Container Service for Kubernetes:Deploy a vLLM model as an inference service

Last Updated:Feb 09, 2026

This topic describes how to deploy a large language model (LLM) using vLLM as an inference service on Alibaba Cloud Container Service for Kubernetes (ACK). The deployment leverages Fluid for data orchestration and caching to optimize model loading performance and achieve efficient AI inference service deployment.

Introduction

Large language models (LLMs) have become essential for various AI applications, from chatbots to content generation. Efficiently deploying these models for inference requires specialized frameworks that can handle the computational demands and memory requirements of LLMs. vLLM is an open-source LLM inference and serving engine that excels in these areas.

Frameworks overview

vLLM

vLLM is an open-source LLM inference and serving engine that focuses on fast and easy LLM serving. It provides high-throughput and memory-efficient inference for various LLM architectures. vLLM implements PagedAttention, a novel attention algorithm that reduces memory fragmentation and enables serving more concurrent requests.

Key features of vLLM include:

  • Continuous batching for improved throughput

  • Efficient memory management with PagedAttention

  • Support for various LLM architectures (LLaMA, Mistral, Falcon, etc.)

  • Easy integration with popular frameworks

  • Production-ready API endpoints

For more technical details, visit the vLLM GitHub repository.

Triton (Triton Inference Server)

Triton Inference Server is an open-source inference serving framework from NVIDIA that helps you quickly build AI inference applications. Triton supports various machine learning frameworks as its runtime backends, such as TensorRT, TensorFlow, PyTorch, ONNX, and vLLM. Triton is optimized for real-time inference, batch inference, and audio and video stream inference scenarios to achieve high performance.

For more information about the Triton inference serving framework, see the Triton Inference Server GitHub repository.

Prerequisites

  • GPU environment preparation: An ACK Pro cluster with NVIDIA A10 GPUs has been created. The cluster Kubernetes version must be 1.22 or later.

    Use GPU driver version 470.82.01 or later to ensure compatibility with the latest CUDA versions.

  • Fluid installation: Fluid has been installed in the cluster. Fluid provides distributed data acceleration and caching capabilities. For installation instructions, see Install and configure Fluid.

  • Arena installation: Arena has been installed in the cluster. Arena is a command-line tool for managing machine learning jobs. For installation instructions, see Install and configure Arena.

  • Model access permissions: Ensure you have access to the LLM model you want to deploy. This example uses a publicly available model, but you may need to configure authentication for private models.

Step 1: Prepare the model environment

Create a Dataset custom resource to define the model storage location. This example uses Alibaba Cloud Object Storage Service (OSS) as the backend storage.

You can also use other storage types such as NAS or CPFS based on your requirements.
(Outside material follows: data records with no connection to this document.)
/-- Settles O39: the copy by its areas, and when a pass starts. -/
theorem passStartsWithOneCopy : Obligations.PassStartsWithOneCopy := by
  intro s hr hc
  refine ⟨s.length_viewCopy, s.header_fields, ⟨fun i => ?_, fun e => ⟨fun h k hk => ?_, fun r h => ?_⟩⟩, s.byteAt_status,
    fun e k hk => s.byteAt_mirror e k hk, fun h => ?_, fun hd hs hp => ?_, fun d hd => ?_⟩
  · rw [s.byteAt_status]
    obtain ⟨h0, h3, h4, h5, h6, h7⟩ := statusByte_bits s.quals[i] s.slots[i].barred (s.enabled i)
    refine ⟨h0.trans ?_, h3, h4, h5, h6, h7⟩
    cases s.quals[i].state <;> rfl
  · show byteAt s.viewCopy _ = 0
    rw [s.byteAt_mirror e k hk, h, mirrorBytes, byteAt, List.getD_eq_getElem?_getD, List.getElem?_replicate]
    split <;> rfl
  · have field (k : Nat) (hk : k < 16) : byteAt s.viewCopy (222 + 16 * e.val + k) =
        byteAt (mirrorBytes (some r) s.quals[r.slot].m) k := by
      rw [s.byteAt_mirror e k hk, (show s.records[e] = some r from h)]
    obtain ⟨h0, h1, h2⟩ := mirrorBytes_fields r s.quals[r.slot].m
    have code : qstateCode r.state = (match r.state with
        | .idle => 0
        | .pending => 1
        | .confirmed => 2
        | .fading => 3
        | .historic => 4) := by cases r.state <;> rfl
    rw [code] at h1
    simp only [field _ (show 0 < 16 by decide), field _ (show 1 < 16 by decide), field _ (show 2 < 16 by decide),
      field _ (show 3 < 16 by decide), field _ (show 4 < 16 by decide), field _ (show 5 < 16 by decide),
      field _ (show 6 < 16 by decide), field _ (show 7 < 16 by decide), field _ (show 8 < 16 by decide),
      field _ (show 9 < 16 by decide), field _ (show 10 < 16 by decide), field _ (show 11 < 16 by decide),
      field _ (show 12 < 16 by decide), field _ (show 13 < 16 by decide), field _ (show 14 < 16 by decide),
      field _ (show 15 < 16 by decide)]
    exact ⟨h0, h1, h2⟩
  · show arises s.passMayStart s s.startPublish = _
    refine arises_neg _ _ _ (.inr ?_)
    rw [← Bool.not_eq_true, State.passMayStart_iff]
    rintro ⟨h1, h2, h3⟩
    rcases h with h | h | h
    · rw [h1] at h; cases h
    · exact h h2
    · exact h h3
  · have he := s.startPublish_effect hp
    obtain ⟨h1, h2, h3⟩ := State.startPublish_begun hc
    refine ⟨s.startPublish, ?_, ⟨?_, h2, h3⟩, s.startPublish_port .fp, s.startPublish_port .bp, he.exec, he.sameInside⟩
    · exact arises_pos _ _ _ hr ((s.passMayStart_iff).mpr ⟨hd, hs, hp⟩)
    · rw [h1, ← hs]
  · let u := s.advanceTo d
    have hu := s.advanceTo_effect d
    have hf := u.spacingFired_effect
    have he := hu.mono.trans (hf.mono (l' := [.now, .lamp, .ram, .dirty, .pass, .spacing]) (b' := [.view]))
    have copy : u.viewCopy = s.viewCopy := by
      refine State.viewCopy_congr hu.straps.1 hu.straps.2 hu.ride (fun p => ?_) hu.slots hu.sameFaults hu.profiles
        hu.store_eq
      obtain ⟨l, hl⟩ := s.advanceTo_port d p
      rw [hl]
      exact ⟨rfl, rfl, rfl, rfl⟩
    refine ⟨u.spacingFired, ?_, ?_, fun h1 h2 => ?_, fun h => ?_, he.exec, he.ride, he.slots, he.sameFaults, he.sameStore⟩
    · show execPublishSpacingExpiry s = _
      simp only [execPublishSpacingExpiry, hd]
      exact arises_pos _ _ _ hr rfl
    · rw [hf.now]
      exact State.advanceTo_now _ _
    · exact State.spacingFired_begun (hc.of_same hu.ram hu.flash) hu.ram hu.pub_eq copy h1 h2
    · have none : u.spacingFired = { u with pub := { u.pub with spacingDue := none } } := by
        unfold State.spacingFired
        simp only
        rw [if_neg]
        rw [State.passMayStart_iff]
        show ¬(u.pub.dirty = true ∧ _ ∧ u.pub.pass = none)
        rw [hu.pub_eq]
        rintro ⟨h1, -, h3⟩
        rcases h with h | h
        · rw [h1] at h; cases h
        · exact h h3
      rw [none]
      have pub : u.pub = s.pub := hu.pub_eq
      exact ⟨by simp only [pub], hu.ram⟩

end Sys2Proof.Machine
end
apiVersion: data.fluid.io/v1alpha1
kind: Dataset
metadata:
  name: vllm-model-oss
spec:
  mounts:
  - mountPoint: oss://your-bucket-name/model-path/
    name: vllm-model
    options:
      fs.oss.endpoint: your-oss-endpoint
      fs.oss.accessKeyId: your-access-key-id
      fs.oss.accessKeySecret: your-access-key-secret
---
apiVersion: data.fluid.io/v1alpha1
kind: AlluxioRuntime
metadata:
  name: vllm-model-oss
spec:
  replicas: 1
  tieredstore:
    levels:
      - mediumtype: MEM
        path: /dev/shm
        quota: 2Gi
        high: "0.95"
        low: "0.7"

Apply the Dataset configuration:

kubectl apply -f dataset.yaml

Check the Dataset status:

kubectl get dataset vllm-model-oss

Step 2: Build the model inference environment

This step uses Fluid Dataflow to automate key stages of model deployment: downloading the LLM model, preparing the vLLM environment, and warming up the cache. The entire process is implemented through declarative configuration to ensure deployment consistency and reproducibility.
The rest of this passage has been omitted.